# Cartier Tank W520003 on 7.5 inch wrist?



## Alastris (Mar 7, 2016)

Hi everyone,

I'm really interested in the cartier tank solo large W520003 (yes I know it's quartz), but I don't have a cartier dealership near me to try it on. Anyone out there have one with larger wrists? I have a 7.5 inch wrist and I'm worried it might end up being a touch small for me.


----------



## vincec (Nov 29, 2015)

It's really up to your personal taste, but if I were you I'd go for the XL model (which has the automatic). That being said, you could totally still pull off the large model though!


----------



## shtora (Jan 11, 2009)

I have a 7.25 inch wrist. I tried the Tank Solo. The L model (quartz) looked perfect on me. The XL was tooo big.
Do not forget that it is a rectangular watch and wears bigger than the size would suggest.
In addition, the Tank Solo is a dress watch, so it has to be discreet.


----------



## BVItalia (Apr 19, 2016)

Go for the L! It is supposed to be a bit small as after all it is a dress watch!
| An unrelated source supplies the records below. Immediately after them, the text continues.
/-! ## Host memory (R83–R85) -/

/-- The key of a byte of a function's host memory. -/
def hostKey (fn iova : Nat) : Nat := fn * 2 ^ 64 + iova % 2 ^ 64
/-- Host memory as a read of the device finds it: its own posted writes of that function go before the read (R85, R336). -/
def State.hostSeen (s : State) (fn : Nat) : List Host.Cell :=
  (s.host.posted.filter (fun w => w.fn = fn)).foldl (fun m w => csetList m (w.bytes.map (fun p => (hostKey fn p.1, p.2)))) s.host.mem
def State.hostByte (s : State) (fn iova : Nat) : Byte := cget (s.hostSeen fn) (hostKey fn iova)
def State.hostBytes (s : State) (fn iova n : Nat) : List Byte := (List.range n).map (fun i => s.hostByte fn (iova + i))
def State.hostNat (s : State) (fn iova n : Nat) : Nat := readLE (s.hostSeen fn) (hostKey fn iova) n
def State.hostD (s : State) (fn iova : Nat) : Word := BitVec.ofNat 64 (s.hostNat fn iova 8)
/-- A posted write is handed to the host port under a number of its own: it stands there until it is sent (R336). -/
def State.toPort (s : State) (w : PostedWrite) : State :=
  { s with host := { s.host with posted := s.host.posted ++ [{ w with uid := s.modul.nextUid }] }
           modul := { s.modul with nextUid := s.modul.nextUid + 1 } }
/-- A write of the command processor to host memory. -/
def State.hostWrite (s : State) (fn : Nat) (ws : List (Nat × Byte)) : State := s.toPort { uid := 0, fn := fn, bytes := ws }
/-- A posted write as the host port sends it: to host memory, where units that a byte from a poisoned source reaches carry EP (R90), or as
the message of a vector. -/
def HostPort.send (h : HostPort) (w : PostedWrite) : HostPort :=
  let ws := w.bytes.map (fun p => (hostKey w.fn p.1, p.2))
  { h with posted := h.posted.filter (fun x => x.uid ≠ w.uid), mem := csetList h.mem ws, msix := h.msix ++ (w.vec.map (fun v => (w.fn, v))).toList
           epMarks := marksAfter h.epMarks ws (fun u => w.bad.any (fun a => hostKey w.fn a / 64 = u)) }
/-- The marks of a host read are those of that read alone (R85): a later read starts without them. -/
def State.hostReadDone (s : State) (fn iova n : Nat) : State :=
  let a := hostKey fn iova / 64
  { s with host := { s.host with readPoison := csetRange s.host.readPoison a ((hostKey fn iova + n - 1) / 64 - a + 1) (fun _ => 0) } }
def State.hostWriteD (s : State) (fn iova : Nat) (v : Word) : State := s.hostWrite fn (bytesAt iova 8 v.toNat)
/-- Whether a host read of a range came back marked (R85). -/
def State.hostBad (s : State) (fn iova n : Nat) : Bool := poisoned s.host.readPoison (hostKey fn iova) n

/-- A HOST write of a task, handed to the host port in its class (R322, R336); `bad` are the addresses of bytes from a poisoned source. -/
def State.hostTaskWrite (s : State) (fn : Nat) (src : Option (Nat × CoreId × Option Nat)) (cls : BitVec 4) (ws : List (Nat × Byte)) (bad : List Nat) : State :=
  if ws.isEmpty then s
  else
    let w : PostedWrite := { uid := s.modul.nextUid, fn := fn, bytes := ws, bad := bad, cls := some cls, ctx := src.map (fun x => x.1)
                             core := src.map (fun x => x.2.1), task := src.bind (fun x => x.2.2), die := src.map (fun x => x.2.1.die) }
    let s1 := s.toPort w
    match src with
    | some (ctx, id, task) => s1.updCore id (fun c => { c with effects := c.effects ++
        [{ uid := w.uid, ctx := ctx, cls := cls, die := s.dieNumber id.die, clu := id.clu, core := id.core, task := task, host := true }] })
    | none => s1
/-- A posted write may be sent: not before an earlier one of its class from its die (R338, R339; DESIGN CHOICE, log 10). The command
processor's own writes are a class of their own; it sends them in the order it makes them, after every write of the packet they serve (R360,
R429). -/
def HostPort.mayGo (h : HostPort) (w : PostedWrite) : Bool :=
  (h.posted.takeWhile (fun x => x.uid ≠ w.uid)).all (fun x => !(x.cls == w.cls && x.die == w.die) && !(x.pkt.isSome && x.pkt == w.pkt))

/-- The lease of a context on a die. -/
def leaseOf (d : Die) (ctx : Nat) : Option Lease := d.leases.find? (fun l => l.ctx = ctx && l.locked)
/-- The IOVA of a 48-bit host address of a context (R83). -/
def hostIova (d : Die) (ctx a : Nat) : Nat := ((leaseOf d ctx).map (fun l => l.hostHigh.toNat)).getD 0 * 2 ^ 48 + a
/-- Every byte of a range of host addresses lies in a host range with the permissions (R84). -/
def hostCovers (d : Die) (ctx : Nat) (rd wr : Bool) (lo hi : Int) : Bool :=
  match leaseOf d ctx with
  | none => false
  | some l =>
    decide (0 ≤ lo) && decide (hi < 2 ^ 48) &&
    (List.range (hi.toNat / 4096 - lo.toNat / 4096 + 1)).all (fun i =>
      let a := l.hostHigh.toNat * 2 ^ 48 + (lo.toNat / 4096 + i) * 4096
      l.ranges.any (fun (b, n, r, w) => b ≤ a && a + 4096 ≤ b + n && (!rd || r) && (!wr || w)))

/-! ## A control core's accesses (R163) -/

/-- Kinds of access (R92, R105, R166). -/
inductive Access where
  | load | fetch | store | atomic
  deriving DecidableEq, Repr

/-- S mode (R374). -/
def Core.sMode (c : Core) : Bool := c.status.mode
/-- The grant of R92: all of the scratchpad in S mode (R383). -/
def Core.limit (c : Core) : Nat := if c.sMode then Config.spadBytes else c.grant
/-- The placement that U-mode addresses take (R383). -/
def Core.shift (c : Core) : Nat := if c.sMode then 0 else c.spbase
here it is on a my 7 inch wrist


----------



## LACPA (Jul 27, 2015)

Alastris said:


> Hi everyone,
> 
> I'm really interested in the cartier tank solo large W520003 (yes I know it's quartz), but I don't have a cartier dealership near me to try it on. Anyone out there have one with larger wrists? I have a 7.5 inch wrist and I'm worried it might end up being a touch small for me.


I think you'll find you like it. In my opinion it should be a little "small" since it is a dressier piece. Will look great with a suit. Much better than a 42mm sport watch. IMHO

Sent from my iPhone using Tapatalk


----------



## Genco (Jan 3, 2017)

I agree with the consensus here. I have the Tank Solo L and a 7" wrist. To me, the L is a perfect, classic dress watch. Add the date and larger size, and you are getting into a different kind of watch.
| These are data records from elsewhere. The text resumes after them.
-- ==== Sys2Proof/Machine/Sync.lean ====
section
/-! DEFINITION. Stream registers (R175–R177), messages (R178, R179), flags (R180–R184) and barriers (R185–R188). -/

namespace Sys2Proof.Machine

/-! ## Streams (R176) -/

/-- `q.push`. -/
def execQPush (o : OpQA) (s : State) : Out :=
  let q := s.core.stream o.q
  ends s ((needCtx s).bind fun _ => (faultIf (!q.bound) .streamUnbound).bind fun _ =>
    (stallIf (decide (Config.streamDepth ≤ q.elems.length)) .stream).bind fun _ =>
    .ok { s with core := s.core.setStream o.q { q with elems := q.elems ++ [s.rd o.a] } }.advance)
/-- `q.pop`. -/
def execQPop (o : OpQD) (s : State) : Out :=
  let q := s.core.stream o.q
  ends s ((needCtx s).bind fun _ => (faultIf (!q.bound) .streamUnbound).bind fun _ =>
    match q.elems with
    | [] => .stall .stream
    | v :: rest => .ok (({ s with core := s.core.setStream o.q { q with elems := rest } }).wr o.d v).advance)
/-- `q.bind`: both forms empty the register after the stall. -/
def execQBind (o : OpQBind) (s : State) : Out :=
  ends s ((needCtx s).bind fun _ =>
    (stallIf (strmPending (s.cluster.pendingOf s.core.cid.toNat s.core.id.core) s.core.id.core o.q.toNat) .tasks).bind fun _ =>
    .ok { s with core := s.core.setStream o.q { bound := o.m, elems := [] } }.advance)
/-- `q.count`. -/
def execQCount (o : OpQD) (s : State) : Out :=
  let q := s.core.stream o.q
  ends s ((needCtx s).bind fun _ => .ok (s.wr o.d (BitVec.ofNat 64 (128 * bitOf q.bound + q.elems.length))).advance)

/-! ## Messages (R179) -/

/-- The target of a message is absent (R178): a die of the module at or above DIES, or a cluster at or above NCLd. -/
def msgAbsent (s : State) (w : Word) : Bool :=
  let t := s.target w
  (bit w 18 && decide (s.dies ≤ bits w 7 6)) ||
  (match s.dieIndex t.die with
   | some d => decide (s.ncl d ≤ t.clu)
   | none => false)

/-- Whether a body is a message to the core. -/
def isMsgTo (core : Nat) (b : PktBody) (c : Nat) : Bool := match b with
  | .msg _ => c == core
  | _ => false

/-- A message or flag of the direct status stalls while its OUT is 16 (R288, R300), while a fence holds it back, and while
the pair is full. -/
def directReady (s : State) (t : Target) (cls : BitVec 4) : Res Unit :=
  (stallIf (fenceHolds s.core.fences s.core.effects t.die cls) .fence).bind fun _ =>
  stallIf (decide (Config.directAllowance ≤ s.core.directOut) || !s.die.pairRoom t.die cls) .allowance

/-- Sends under the direct status: OUT rises unless the answer, a RETRY among them, comes at hand-on; a denial sets DEN
(R278, R288, R293). -/
def directSend (s : State) (t : Target) (cls : BitVec 4) (body : PktBody) : State × Bool :=
  let src : PktSource := { core := s.core.id, ctx := s.core.cid.toNat, window := none, task := none }
  match s.handOn src t cls body with
  | (u, none) =>
    if s.ownCluster s.core.id t then (u, false) else ({ u with core := { u.core with directOut := u.core.directOut + 1 } }, false)
  | (u, some (.deny _)) => ({ u with core := { u.core with directDen := true } }, true)
  | (u, some _) => (u, true)

/-- `msg.send`: stalls while 16 messages of the core are not accepted. A die number outside the torus has no context: the
message is denied (DEDUCED, log 27). -/
def execMsgSend (o : OpMsgSend) (s : State) : Out :=
  let w := s.rd o.b
  let t := s.target w
  ends s ((needCtx s).bind fun _ => (faultAt (msgAbsent s w) .unitAbsent w).bind fun _ =>
    if !s.inTorus t.die then .ok { s with core := { s.core with directDen := true } }.advance
    else
      (stallIf (decide (16 ≤ s.core.msgsOut.length) || s.die.retryBlocks t o.cls (isMsgTo t.core)) .message).bind fun _ =>
      (directReady s t o.cls).bind fun _ =>
        let uid := s.modul.nextUid
        match directSend s t o.cls (.msg (s.rd o.a)) with
        | (u, true) => .ok u.advance
        | (u, false) => .ok { u with core := { u.core with msgsOut := u.core.msgsOut ++ [uid] } }.advance)
/-- `msg.recv`, an acquire (R345). -/
def execMsgRecv (o : OpD) (s : State) : Out :=
  ends s ((needCtx s).bind fun _ =>
    match s.core.inbox with
    | [] => .stall .inbox
    | m :: rest => .ok ({ s with core := { s.core.order with inbox := rest } }.wrPair o.d m.payload m.sender).advance)
/-- `msg.poll`. -/
def execMsgPoll (o : OpD) (s : State) : Out :=
  ends s ((needCtx s).bind fun _ => .ok (s.wr o.d (BitVec.ofNat 64 s.core.inbox.length)).advance)

/-! ## Flags (R181, R182) -/

/-- The core a flag instruction names (R181). -/
def flagCore (s : State) (o : OpFlagAdd) : CoreId := if o.t then { s.core.id with core := o.core.toNat } else s.core.id

/-- The checks of a flag access (R181, R387): the context was launched on the target core, and the entry has V = 1. -/
def flagOk (s : State) (id : CoreId) (f : BitVec 6) : Res Unit :=
  match s.cluster.ctxAt s.core.cid.toNat with
  | none => .fault { cause := .priv }
  | some x => faultIf (!(x.coreFlags id.core).launched || !(flagEntry (x.coreFlags id.core).fmap f).1) .priv

/-- The value of a flag of the loaded context on its own core. -/
def State.flagValue (s : State) (f : BitVec 6) : BitVec 32 :=
  let e := (flagEntry s.loadedMap f).2.2
  s.core.flags[e.toNat]'e.isLt

/-- The shared form of `flag.add` and `flag.set`. An update of another core's flag is an effect in its class, which a fence holds back
(R182, R342). -/
def flagUpdate (o : OpFlagAdd) (s : State) (op : FlagOp) : Out :=
  let id := flagCore s o
  endsAfter s ((needCtx s).bind fun _ => (flagOk s id o.f).bind fun _ =>
      stallIf (id != s.core.id && fenceHolds s.core.fences s.core.effects (s.dieNumber s.core.id.die) o.cls) .fence) o.rel (classMask o.cls) 3
    (.ok (s.updFlag id s.core.cid.toNat o.f op).advance)

/-- `flag.add`. -/
def execFlagAdd (o : OpFlagAdd) (s : State) : Out := flagUpdate o s (.add ((s.rd o.a).setWidth 32))
/-- `flag.set`. -/
def execFlagSet (o : OpFlagAdd) (s : State) : Out := flagUpdate o s (.set ((s.rd o.a).setWidth 32))
/-- The end of a wait: with `.acq` later accesses are ordered after it, without they are not (R183, R345). -/
def State.observed (s : State) (acq : Bool) : State := { s with core := if acq then s.core.order else s.core.loosen }

/-- `flag.wait`: met when the counter has reached sb in wrapping order. -/
def execFlagWait (o : OpFlagWait) (s : State) : Out :=
  ends s ((needCtx s).bind fun _ => (flagOk s s.core.id o.f).bind fun _ =>
    let v := s.flagValue o.f
    (stallIf (decide ((v - (s.rd o.b).setWidth 32).toInt < 0)) .flag).bind fun _ => .ok ((s.observed o.acq).wr o.d (v.setWidth 64)).advance)
/-- `flag.rd`. -/
def execFlagRd (o : OpFlagRd) (s : State) : Out :=
  ends s ((needCtx s).bind fun _ => (flagOk s s.core.id o.f).bind fun _ => .ok (s.wr o.d ((s.flagValue o.f).setWidth 64)).advance)

/-! ## Barriers (R185, R186) -/

/-- A barrier of the loaded context's job in the cluster (R185). -/
def State.barrier (s : State) (n : BitVec 4) : Barrier :=
  ((s.cluster.ctxAt s.core.cid.toNat).map (fun x => x.barriers[n.toNat]'n.isLt)).getD {}
def State.setBarrier (s : State) (n : BitVec 4) (b : Barrier) : State :=
  { s with cluster := s.cluster.updCtx s.core.cid.toNat (fun x => { x with barriers := x.barriers.set n.toNat b n.isLt }) }

/-- A core's part of a barrier. -/
def Barrier.part (b : Barrier) (k : Nat) : BarCore := b.cores.toList.getD k {}
def Barrier.setPart (b : Barrier) (k : Nat) (v : BarCore) : Barrier :=
  { b with cores := Vector.ofFn (fun i => if i.val = k then v else b.cores[i]) }
/-- The pending bit of a parity. -/
def BarCore.pd (c : BarCore) (p : Bool) : Bool := if p then c.pd1 else c.pd0
def Barrier.gen (b : Barrier) (p : Bool) : BitVec 32 := if p then b.g1 else b.g0
/-- The token of an arrival: generation and parity (R186). -/
def Barrier.token (b : Barrier) (k : Nat) : Word :=
  let p := (b.part k).lp
  BitVec.ofNat 64 ((b.gen p).toNat * 2 + bitOf p)

/-- Completing a phase clears the pending bits of its parity on every core (R186). -/
def Barrier.complete (b : Barrier) (p : Bool) : Barrier :=
  if p then { b with a1 := 0, g1 := b.g1 + 1, cores := b.cores.map (fun c => { c with pd1 := false }) }
  else { b with a0 := 0, g0 := b.g0 + 1, cores := b.cores.map (fun c => { c with pd0 := false }) }
/-- One arrival of core k (R186). -/
def Barrier.arrive (b : Barrier) (k : Nat) : Barrier :=
  let c := b.part k
  let p := c.lp
  let c1 := { c with lp := !p, pd0 := c.pd0 || !p, pd1 := c.pd1 || p }
  let b1 := b.setPart k c1
  let b2 := if p then { b1 with a1 := b.a1 + 1 } else { b1 with a0 := b.a0 + 1 }
  if (if p then b2.a1 else b2.a0) = b.cnt then b2.complete p else b2

/-- The stalls before an arrival: an uninitialised barrier, an own arrival still open at the parity (R186). -/
def arriveReady (s : State) (n : BitVec 4) : Res Unit :=
  let b := s.barrier n
  let c := b.part s.core.id.core
  stallIf (b.cnt = 0 || c.pd c.lp) .barrier

/-- `bar.arrive`. -/
def execBarArrive (o : OpBarArrive) (s : State) : Out :=
  let b := s.barrier o.n
  let k := s.core.id.core
  endsAfter s ((needCtx s).bind fun _ => arriveReady s o.n) o.rel (classMask o.cls) 3
    (.ok ((s.setBarrier o.n (b.arrive k)).wr o.d (b.token k)).advance)

/-- A wait on a token is over when its parity's generation is another one (R186). -/
def tokenMet (b : Barrier) (tok : Word) : Bool := (b.gen (bit tok 0)).toNat != bits tok 32 1

/-- `bar.wait`. -/
def execBarWait (o : OpBarWait) (s : State) : Out :=
  ends s ((needCtx s).bind fun _ => (stallIf (!tokenMet (s.barrier o.n) (s.rd o.a)) .barrier).bind fun _ => .ok (s.observed o.acq).advance)

/-- The wait of `bar.sync` on its token: sd is written, and SIP is cleared when the wait is over. While it stalls the core keeps the
token, on which a `bar.init` releases it. -/
def syncWait (s : State) (o : OpBarSync) (tok : Word) : Out :=
  let b := s.barrier o.n
  let k := s.core.id.core
  let t := s.wr o.d tok
  if tokenMet b tok then .next (((t.observed o.acq).setBarrier o.n (b.setPart k { b.part k with sip := false })).advance).settled
  else .next (t.stalledOn .barrier { ids := [], n := tok.toNat + 1 })
/-- The token that a stalled `bar.sync` waits on; none before its arrival. -/
def Core.syncToken (c : Core) : Option Word := c.issued.bind (fun i => if i.n = 0 then none else some (BitVec.ofNat 64 (i.n - 1)))

/-- `bar.sync` (R186): arrives unless SIP says that it has; the arrival stands when the wait is abandoned. -/
def execBarSync (o : OpBarSync) (s : State) : Out :=
  let b := s.barrier o.n
  let k := s.core.id.core
  match (needCtx s) with
  | .fault f => .next (s.takeFault f)
  | .stall w => .next (s.stalled w)
  | .ok _ =>
    match s.core.syncToken with
    | some tok => syncWait s o tok
    | none =>
    if (b.part k).sip then syncWait s o (b.part k).saved
    else
      match arriveReady s o.n with
      | .fault f => .next (s.takeFault f)
      | .stall w => .next (s.stalled w)
      | .ok _ =>
        let ids := fenceSet s (classMask o.cls) 3
        if o.rel && outstanding s ids then .next (s.stalledOn .fence { ids := ids, n := 0 })
        else
          let tok := b.token k
          let b1 := b.arrive k
          syncWait ((s.setBarrier o.n (b1.setPart k { b1.part k with sip := true, saved := tok })).settled) o tok

/-- `bar.init`. -/
def execBarInit (o : OpBarInit) (s : State) : Out :=
  let b := s.barrier o.n
  let clear := fun (c : BarCore) => { c with lp := false, pd0 := false, pd1 := false, sip := false }
  ends s ((needCtx s).bind fun _ =>
    .ok (s.setBarrier o.n { cnt := o.cnt.toNat, a0 := 0, a1 := 0, g0 := b.g0 + 1, g1 := b.g1 + 1, cores := b.cores.map clear }).advance)

end Sys2Proof.Machine
end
https://www.watchuseek.com/album.php?albumid=28082&attachmentid=11952298


----------



## Genco (Jan 3, 2017)

I agree with the consensus here. I have the Tank Solo L and a 7" wrist. To me, the L is a perfect, classic dress watch. Add the date and larger size, and you are getting into a different kind of watch.


----------



## Genco (Jan 3, 2017)

Photo


----------



## douglastimemachines (Jul 2, 2017)

You should be fine.


----------



## KLC (Apr 16, 2006)

L is better for a dress watch.


----------